Clifford E Kashtan, MD
Section Editors
Richard J Glassock, MD, MACP
Fernando C Fervenza, MD, PhD
Deputy Editor
Albert Q Lam, MD


Hematuria is a common finding in glomerular diseases. In the patient with persistent hematuria, dysmorphic red cells and red cell casts suggest the presence of a glomerular disease, as does the presence of albuminuria. (See "Etiology and evaluation of hematuria in adults", section on 'Glomerular versus nonglomerular bleeding' and "Assessment of urinary protein excretion and evaluation of isolated non-nephrotic proteinuria in adults", section on 'Types of proteinuria'.)
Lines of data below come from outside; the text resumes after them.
/-! ## Encoding -/

/-- Decoding an encoded well-formed instruction gives it back, as a word and at the head of any byte string
(30_encoding.md sections 1 to 3). -/
def Obligations.DecodeOfEncodeGivesTheInstruction : Prop :=
  ∀ ins : Instr, ins.wellFormed = true →
    decode (encode ins) = .ok ins ∧ ∀ rest : List Byte, decodeBytes (encodeBytes ins ++ rest) = .ok (ins, rest)

/-- Every word that decodes is the word of the instruction it decodes to, and that instruction is well-formed: no
bit of a word is dropped (30_encoding.md R108 keeps the unused y of SHR and SHL). -/
def Obligations.EncodeOfDecodedWordGivesTheWord : Prop :=
  ∀ (op : Word) (ins : Instr), decode op = .ok ins → encode ins = op ∧ ins.wellFormed = true

/-- 30_encoding.md R105: a word selects at most one row of the opcode map; the decoder gives the instruction of the
row it selects, and DecodeError with the word when it selects none. -/
def Obligations.WordDecodesByTheOneRowItSelects : Prop :=
  (∀ (op : Word) (r r' : Row), r ∈ opcodeTable → r' ∈ opcodeTable → op &&& r.mask = r.bits → op &&& r'.mask = r'.bits →
    r = r') ∧
  (∀ (op : Word) (r : Row), r ∈ opcodeTable → op &&& r.mask = r.bits →
    ∃ ins, decode op = .ok ins ∧ ins.mnemonic = r.mnemonic) ∧
  (∀ op : Word, (∀ r ∈ opcodeTable, op &&& r.mask ≠ r.bits) → decode op = .error (.decodeError op))

/-- 30_encoding.md R107: the illegal words, family by family. -/
def Obligations.IllegalWordsAreTheListedOnes : Prop :=
  ∀ op : Word, decode op = .error (.decodeError op) ↔
    (op.toNat / 4096 = 0x0 ∧ op.toNat ≠ 0x00E0 ∧ op.toNat ≠ 0x00EE) ∨
    (op.toNat / 4096 = 0x5 ∧ op.toNat % 16 ≠ 0) ∨
    (op.toNat / 4096 = 0x8 ∧ op.toNat % 16 ∈ [0x8, 0x9, 0xA, 0xB, 0xC, 0xD, 0xF]) ∨
    (op.toNat / 4096 = 0x9 ∧ op.toNat % 16 ≠ 0) ∨
    (op.toNat / 4096 = 0xE ∧ op.toNat % 256 ∉ [0x9E, 0xA1]) ∨
    (op.toNat / 4096 = 0xF ∧ op.toNat % 256 ∉ [0x07, 0x0A, 0x15, 0x18, 0x1E, 0x29, 0x33, 0x55, 0x65])

/-- Sanity: words written out from 30_encoding.md R102 and R105 decode to the instructions they stand for, and
words of R107 to none. -/
def Obligations.SampleWordsDecode : Prop :=
  decode 0b0000_0000_1110_1110 = .ok .ret ∧ decode 0b0001_0100_0101_0000 = .ok (.jp 0x450) ∧
  decode 0b0110_1010_1001_1100 = .ok (.ldvxb 10 0x9C) ∧ decode 0b1000_0010_0011_0101 = .ok (.subvxy 2 3) ∧
  decode 0b1101_0001_0010_0101 = .ok (.drw 1 2 5) ∧ decode 0b1110_0001_1010_0001 = .ok (.sknp 1) ∧
  decode 0b1111_0010_0101_0101 = .ok (.ldivx 2) ∧ decode 0x8008 = .error (.decodeError 0x8008)

/-! ## The cycle -/

/-- 20_memory.md R74: fetch reads the big-endian word at [PC, PC+1]. -/
def Obligations.FetchReadsTheBigEndianWord : Prop :=
  ∀ s : State, s.fetchWord.toNat = (s.readByte s.pc.toNat).toNat * 256 + (s.readByte (s.pc.toNat + 1)).toNat

/-- When the core is ready, has no terminal fault and PC is at most 0xFFE, and the word at PC decodes to ins, a step is
Execute of ins in the state with PC advanced by 2 (and nothing returned yet), and then the end of the cycle
(40_cycle.md R130 to R133). -/
def Obligations.StepRunsTheDecodedInstruction : Prop :=
  ∀ (s : State) (ins : Instr), s.fault = none → s.mode = .ready → s.pc.toNat ≤ 0xFFE → decode s.fetchWord = .ok ins →
    step s = endOf (exec ins { s with pc := s.pc + 2, returned := none })

/-- The timer advance (40_cycle.md R135) and what the model does beside it: after a completed Execute each timer falls by one if Tick() is true and it is above 0, and stays
otherwise, and nothing else of the core changes; that LastTick stays when Tick() is false and may change when it is
true is the model's choice, log 7, and so is the count of ticks, log 6; the same at the end of a cycle that has waited
for a key; after an Execute that has raised a fault or waits, and after a DecodeError or a fetch
fault, no timer advances. -/
def Obligations.TimersAdvanceAtTheEndOfACompletedCycle : Prop :=
  (∀ (s t : State) (ins : Instr), s.fault = none → s.mode = .ready → s.pc.toNat ≤ 0xFFE →
    decode s.fetchWord = .ok ins → exec ins { s with pc := s.pc + 2, returned := none } = .next t →
    (t.mode = .ready → t.returned = none → ∃ u, step s = .next u ∧
      u.dt.toNat = (if Config.tick t.tickDraws then t.dt.toNat - 1 else t.dt.toNat) ∧
      u.st.toNat = (if Config.tick t.tickDraws then t.st.toNat - 1 else t.st.toNat) ∧
      (Config.tick t.tickDraws = false → u.lastTick = t.lastTick) ∧
      u = { t with dt := u.dt, st := u.st, lastTick := u.lastTick, tickDraws := t.tickDraws + 1 }) ∧
    (t.mode ≠ .ready ∨ t.returned ≠ none → step s = .next t)) ∧
  (∀ (s : State) (x : RegIdx), s.fault = none → s.mode = .awaitingKey x → ∃ u, step s = .next u ∧
    (u.mode = .ready →
      u.dt.toNat = (if Config.tick s.tickDraws then s.dt.toNat - 1 else s.dt.toNat) ∧
      u.st.toNat = (if Config.tick s.tickDraws then s.st.toNat - 1 else s.st.toNat)) ∧
    (u.mode ≠ .ready → u.dt = s.dt ∧ u.st = s.st)) ∧
  (∀ s t : State, step s = .next t → t.returned ≠ none → t.dt = s.dt ∧ t.st = s.st)

/-- 40_cycle.md R138, 60_exceptions.md R262: an illegal word returns DecodeError with it; PC is its address plus 2,
nothing else changes, `Fault` is not set, the step call stops at it, and the next step runs the word after it. -/
def Obligations.IllegalWordReturnsDecodeError : Prop :=
  ∀ s : State, s.fault = none → s.mode = .ready → s.pc.toNat ≤ 0xFFE → (∀ ins, decode s.fetchWord ≠ .ok ins) →
    ∃ t, step s = .next t ∧ t = { s with pc := s.pc + 2, returned := some (.decodeError s.fetchWord) } ∧
      (∀ n, hostStep (n + 1) s = .err (.decodeError s.fetchWord) t) ∧
      (∀ ins, t.pc.toNat ≤ 0xFFE → decode t.fetchWord = .ok ins →
        step t = endOf (exec ins { t with pc := s.pc + 4, returned := none }))

/-- 60_exceptions.md R263: a cycle that starts with PC > 0xFFE raises FetchOutOfRange(PC), whatever memory holds; PC is
not advanced and nothing else changes but the terminal fault. -/
def Obligations.FetchAboveMemoryRaisesFetchOutOfRange : Prop :=
  ∀ s : State, s.fault = none → s.mode = .ready → s.pc.toNat > 0xFFE →
    step s = .next { s with returned := some (.fetchOutOfRange s.pc), fault := some (.fetchOutOfRange s.pc) }

/-- 60_exceptions.md R266: a terminal fault a step returns is set in `Fault`, and then every later step, and every later
step call of at least one cycle, returns it again, with the state as it is. -/
def Obligations.TerminalFaultIsReturnedByEveryLaterStep : Prop :=
  (∀ (s t : State) (f : Fault), step s = .next t → t.returned = some f → f.terminal = true → t.fault = some f) ∧
  (∀ (s : State) (f : Fault), s.fault = some f → step s = .fault f ∧ ∀ n, hostStep (n + 1) s = .err f s)

/-- 60_exceptions.md R271: the state after a fault is the state before the cycle, but for the fetch's PC advance, the
returned error and `Fault`. -/
def Obligations.FaultsArePrecise : Prop :=
  ∀ (s t : State) (f : Fault), step s = .next t → t.returned = some f →
    (f = .fetchOutOfRange s.pc ∧ t = { s with returned := some f, fault := some f }) ∨
    ((∀ p, f ≠ .fetchOutOfRange p) ∧
      t = { s with pc := s.pc + 2, returned := some f, fault := if f.code = 1 then none else some f })

/-- 60_exceptions.md R270: a cycle checks, in this order, the terminal fault, the fetch, the decoding, and the one check
of the instruction, and raises the first that fails, or none. -/
def Obligations.ChecksAreMadeInOrder : Prop :=
  ∀ s : State, s.mode = .ready →
    (∀ f, s.fault = some f → step s = .fault f) ∧
    (s.fault = none → ∃ t, step s = .next t ∧ t.returned =
      (if s.pc.toNat > 0xFFE then some (.fetchOutOfRange s.pc)
       else match decode s.fetchWord with
        | .error _ => some (.decodeError s.fetchWord)
        | .ok ins => ownFault ins { s with pc := s.pc + 2, returned := none }))

/-- 60_exceptions.md R264, R265, R268, R269: an instruction raises exactly the fault of its row of R261, with its info,
when the row's condition holds, and then changes nothing; otherwise it completes and raises none. -/
def Obligations.EachInstructionRaisesExactlyItsOwnFault : Prop :=
  ∀ (ins : Instr) (s : State),
    (∀ f, ownFault ins s = some f → exec ins s = .next { s with returned := some f, fault := some f }) ∧
    (ownFault ins s = none → ∃ t, exec ins s = .next t ∧ t.returned = s.returned ∧ t.fault = s.fault)

/-- Execute of every instruction answers a next state, in every state; a step answers one in every state without a
terminal fault, stops only in a terminal fault, and refuses nothing (40_cycle.md R139, 60_exceptions.md R261). That a
raised fault is a next state with the error in `returned` is the model's encoding, log 1 (a DESIGN CHOICE), and that a
cycle which waits is one that stays as it is, log 4 (a DESIGN CHOICE): R139 speaks of next-state, fault and stuck. -/
def Obligations.NothingIsRefused : Prop :=
  (∀ (ins : Instr) (s : State), ∃ t, exec ins s = .next t) ∧
  (∀ s : State, s.fault = none → ∃ t, step s = .next t) ∧
  (∀ (s : State) (f : Fault), step s = .fault f ↔ s.fault = some f) ∧
  (∀ (s : State) (r : Refusal), step s ≠ .refused r)

/-- 40_cycle.md R134: while a cycle waits for a key a step fetches and executes nothing; without an answer it changes
nothing, with one it stores the byte, is Ready again and ends the cycle with the timer advance; and no other
host operation lands. -/
def Obligations.WaitForKeySuspendsTheCycle : Prop :=
  ∀ (s : State) (x : RegIdx), s.fault = none → s.returned = none → s.mode = .awaitingKey x →
    ((s.keyHandler = none ∨ s.keyHandler = some []) → step s = .next s) ∧
    (∀ b rest, s.keyHandler = some (b :: rest) → ∃ u, step s = .next u ∧
      u.reg x = b ∧ SameRegsBut [x] s u ∧
      u.dt.toNat = (if Config.tick s.tickDraws then s.dt.toNat - 1 else s.dt.toNat) ∧
      u.st.toNat = (if Config.tick s.tickDraws then s.st.toNat - 1 else s.st.toNat) ∧
      u = { s with v := u.v, mode := .ready, keyHandler := some rest, dt := u.dt, st := u.st,
                   lastTick := u.lastTick, tickDraws := s.tickDraws + 1 }) ∧
    (∀ bytes, loadMemory bytes s = .error .stepInProgress) ∧
    (∀ k down, setKey k down s = .error .stepInProgress) ∧
    (∀ l, setKeyWaitHandler l s = .error .stepInProgress) ∧ setDisplayUpdateHandler s = .error .stepInProgress

/-! ## Control transfer -/

/-- 41_flow.md R152, R158: JP goes to nnn (plus 2 under the other value of JUMP_LANDING_OFFSET), JR to nnn plus V0, exact
and not reduced; nothing else changes. -/
def Obligations.JumpsGoToTheirTargets : Prop :=
  ∀ (nnn : BitVec 12) (s : State),
    EncodedAs (.jp nnn) (0x1000 + nnn.toNat) ∧ EncodedAs (.jr nnn) (0xB000 + nnn.toNat) ∧
    (∃ t, exec (.jp nnn) s = .next t ∧ t.pc.toNat = nnn.toNat ∧ t = { s with pc := t.pc } ∧ SameMemory s t) ∧
    (∀ p : Params, p.jumpLandingOffset = .two →
      ∃ t, execWith p (.jp nnn) s = .next t ∧ t.pc.toNat = nnn.toNat + 2 ∧ t = { s with pc := t.pc }) ∧
    (∃ t, exec (.jr nnn) s = .next t ∧ t.pc.toNat = nnn.toNat + (s.reg 0).toNat ∧ t = { s with pc := t.pc } ∧
      SameMemory s t)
Patients with glomerular hematuria often have other abnormalities, including proteinuria, edema, hypertension, and impaired glomerular filtration rate. However, in some patients the only manifestation of glomerular disease is persistent hematuria, similar to that seen with extraglomerular causes of bleeding such as prostatic disease and stones.
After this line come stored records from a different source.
-- ==== Sys2Proof/Laws/PerInstr.lean ====
section
/-! SUPPORT. Family OwnRow (LAWS.json): the word of an instruction has the fixed bits of its own row of the opcode
map (30_encoding.md R105), one lemma per constructor. -/

namespace Sys2Proof.Laws

/-- The row of the opcode map with the instruction's mnemonic. -/
def rowOf (ins : Instr) : Option Row := opcodeTable.find? (fun r => r.mnemonic = ins.mnemonic)

/-- The instruction's word has the fixed bits of its row. -/
def OwnRow.Statement (ins : Instr) : Prop := ∃ r, rowOf ins = some r ∧ encode ins &&& r.mask = r.bits

/-! ## The masks on packed words -/

theorem and_nybble (t : BitVec 4) : t &&& 0xF#4 = t := BitVec.and_allOnes

theorem and_byte (b : Byte) : b &&& 0xFF#8 = b := BitVec.and_allOnes

theorem packNnn_and (t : BitVec 4) (nnn : BitVec 12) : packNnn t nnn &&& 0xF000 = packNnn t 0 := by
  have : (0xF000 : Word) = (0xF#4 ++ 0x0#12 : BitVec 16) := rfl
  rw [packNnn, packNnn, this, BitVec.and_append]
  simp [and_nybble]

theorem packXkk_and (t : BitVec 4) (x : RegIdx) (kk : Byte) : packXkk t x kk &&& 0xF000 = packXkk t 0 0 := by
  have : (0xF000 : Word) = (0xF#4 ++ 0x0#4 ++ 0x0#8 : BitVec 16) := rfl
  rw [packXkk, packXkk, this, BitVec.and_append, BitVec.and_append]
  simp [and_nybble]

theorem packXkk_and_low (t : BitVec 4) (x : RegIdx) (kk : Byte) : packXkk t x kk &&& 0xF0FF = packXkk t 0 kk := by
  have : (0xF0FF : Word) = (0xF#4 ++ 0x0#4 ++ 0xFF#8 : BitVec 16) := rfl
  rw [packXkk, packXkk, this, BitVec.and_append, BitVec.and_append]
  simp [and_nybble, and_byte]

theorem packXyn_and (t : BitVec 4) (x y : RegIdx) (n : BitVec 4) : packXyn t x y n &&& 0xF000 = packXyn t 0 0 0 := by
  have : (0xF000 : Word) = (0xF#4 ++ 0x0#4 ++ 0x0#4 ++ 0x0#4 : BitVec 16) := rfl
  rw [packXyn, packXyn, this, BitVec.and_append, BitVec.and_append, BitVec.and_append]
  simp [and_nybble]

theorem packXyn_and_low (t : BitVec 4) (x y : RegIdx) (n : BitVec 4) :
    packXyn t x y n &&& 0xF00F = packXyn t 0 0 n := by
  have : (0xF00F : Word) = (0xF#4 ++ 0x0#4 ++ 0x0#4 ++ 0xF#4 : BitVec 16) := rfl
  rw [packXyn, packXyn, this, BitVec.and_append, BitVec.and_append, BitVec.and_append]
  simp [and_nybble]

/-! ## One lemma per constructor -/

theorem OwnRow.cls : OwnRow.Statement .cls := ⟨_, rfl, rfl⟩
theorem OwnRow.ret : OwnRow.Statement .ret := ⟨_, rfl, rfl⟩
theorem OwnRow.jp (nnn : BitVec 12) : OwnRow.Statement (.jp nnn) := ⟨_, rfl, packNnn_and _ nnn⟩
theorem OwnRow.call (nnn : BitVec 12) : OwnRow.Statement (.call nnn) := ⟨_, rfl, packNnn_and _ nnn⟩
theorem OwnRow.sevxb (x : RegIdx) (kk : Byte) : OwnRow.Statement (.sevxb x kk) := ⟨_, rfl, packXkk_and _ x kk⟩
theorem OwnRow.snevxb (x : RegIdx) (kk : Byte) : OwnRow.Statement (.snevxb x kk) := ⟨_, rfl, packXkk_and _ x kk⟩
theorem OwnRow.sevxy (x : RegIdx) (y : RegIdx) : OwnRow.Statement (.sevxy x y) := ⟨_, rfl, packXyn_and_low _ x y _⟩
theorem OwnRow.ldvxb (x : RegIdx) (kk : Byte) : OwnRow.Statement (.ldvxb x kk) := ⟨_, rfl, packXkk_and _ x kk⟩
theorem OwnRow.addvxb (x : RegIdx) (kk : Byte) : OwnRow.Statement (.addvxb x kk) := ⟨_, rfl, packXkk_and _ x kk⟩
theorem OwnRow.ldvxy (x : RegIdx) (y : RegIdx) : OwnRow.Statement (.ldvxy x y) := ⟨_, rfl, packXyn_and_low _ x y _⟩
theorem OwnRow.or (x : RegIdx) (y : RegIdx) : OwnRow.Statement (.or x y) := ⟨_, rfl, packXyn_and_low _ x y _⟩
theorem OwnRow.and (x : RegIdx) (y : RegIdx) : OwnRow.Statement (.and x y) := ⟨_, rfl, packXyn_and_low _ x y _⟩
theorem OwnRow.xor (x : RegIdx) (y : RegIdx) : OwnRow.Statement (.xor x y) := ⟨_, rfl, packXyn_and_low _ x y _⟩
theorem OwnRow.addvxy (x : RegIdx) (y : RegIdx) : OwnRow.Statement (.addvxy x y) := ⟨_, rfl, packXyn_and_low _ x y _⟩
theorem OwnRow.subvxy (x : RegIdx) (y : RegIdx) : OwnRow.Statement (.subvxy x y) := ⟨_, rfl, packXyn_and_low _ x y _⟩
theorem OwnRow.shr (x : RegIdx) (y : RegIdx) : OwnRow.Statement (.shr x y) := ⟨_, rfl, packXyn_and_low _ x y _⟩
theorem OwnRow.subn (x : RegIdx) (y : RegIdx) : OwnRow.Statement (.subn x y) := ⟨_, rfl, packXyn_and_low _ x y _⟩
theorem OwnRow.shl (x : RegIdx) (y : RegIdx) : OwnRow.Statement (.shl x y) := ⟨_, rfl, packXyn_and_low _ x y _⟩
theorem OwnRow.snevxy (x : RegIdx) (y : RegIdx) : OwnRow.Statement (.snevxy x y) := ⟨_, rfl, packXyn_and_low _ x y _⟩
theorem OwnRow.ldi (nnn : BitVec 12) : OwnRow.Statement (.ldi nnn) := ⟨_, rfl, packNnn_and _ nnn⟩
theorem OwnRow.jr (nnn : BitVec 12) : OwnRow.Statement (.jr nnn) := ⟨_, rfl, packNnn_and _ nnn⟩
theorem OwnRow.rnd (x : RegIdx) (kk : Byte) : OwnRow.Statement (.rnd x kk) := ⟨_, rfl, packXkk_and _ x kk⟩
theorem OwnRow.drw (x : RegIdx) (y : RegIdx) (n : Nat) : OwnRow.Statement (.drw x y n) := ⟨_, rfl, packXyn_and _ x y _⟩
theorem OwnRow.skp (x : RegIdx) : OwnRow.Statement (.skp x) := ⟨_, rfl, packXkk_and_low _ x _⟩
theorem OwnRow.sknp (x : RegIdx) : OwnRow.Statement (.sknp x) := ⟨_, rfl, packXkk_and_low _ x _⟩
theorem OwnRow.ldvxdt (x : RegIdx) : OwnRow.Statement (.ldvxdt x) := ⟨_, rfl, packXkk_and_low _ x _⟩
theorem OwnRow.ldvxk (x : RegIdx) : OwnRow.Statement (.ldvxk x) := ⟨_, rfl, packXkk_and_low _ x _⟩
theorem OwnRow.lddtvx (x : RegIdx) : OwnRow.Statement (.lddtvx x) := ⟨_, rfl, packXkk_and_low _ x _⟩
theorem OwnRow.ldstvx (x : RegIdx) : OwnRow.Statement (.ldstvx x) := ⟨_, rfl, packXkk_and_low _ x _⟩
theorem OwnRow.addivx (x : RegIdx) : OwnRow.Statement (.addivx x) := ⟨_, rfl, packXkk_and_low _ x _⟩
theorem OwnRow.ldfvx (x : RegIdx) : OwnRow.Statement (.ldfvx x) := ⟨_, rfl, packXkk_and_low _ x _⟩
theorem OwnRow.ldbvx (x : RegIdx) : OwnRow.Statement (.ldbvx x) := ⟨_, rfl, packXkk_and_low _ x _⟩
theorem OwnRow.ldivx (x : RegIdx) : OwnRow.Statement (.ldivx x) := ⟨_, rfl, packXkk_and_low _ x _⟩
theorem OwnRow.ldvxi (x : RegIdx) : OwnRow.Statement (.ldvxi x) := ⟨_, rfl, packXkk_and_low _ x _⟩

end Sys2Proof.Laws
end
The definition and evaluation of isolated and persistent glomerular hematuria are discussed in this topic. The overall etiology and evaluation of hematuria in adults and the differential diagnosis of glomerular disease in adults are presented separately. (See "Etiology and evaluation of hematuria in adults" and "Differential diagnosis and evaluation of glomerular disease".)


The patient should initially be reexamined over a period of weeks to months to ascertain that the hematuria is persistent. Transient hematuria is a relatively common finding over time in adults and may be induced by factors such as exercise or infection. (See "Etiology and evaluation of hematuria in adults" and "Exercise-induced hematuria".)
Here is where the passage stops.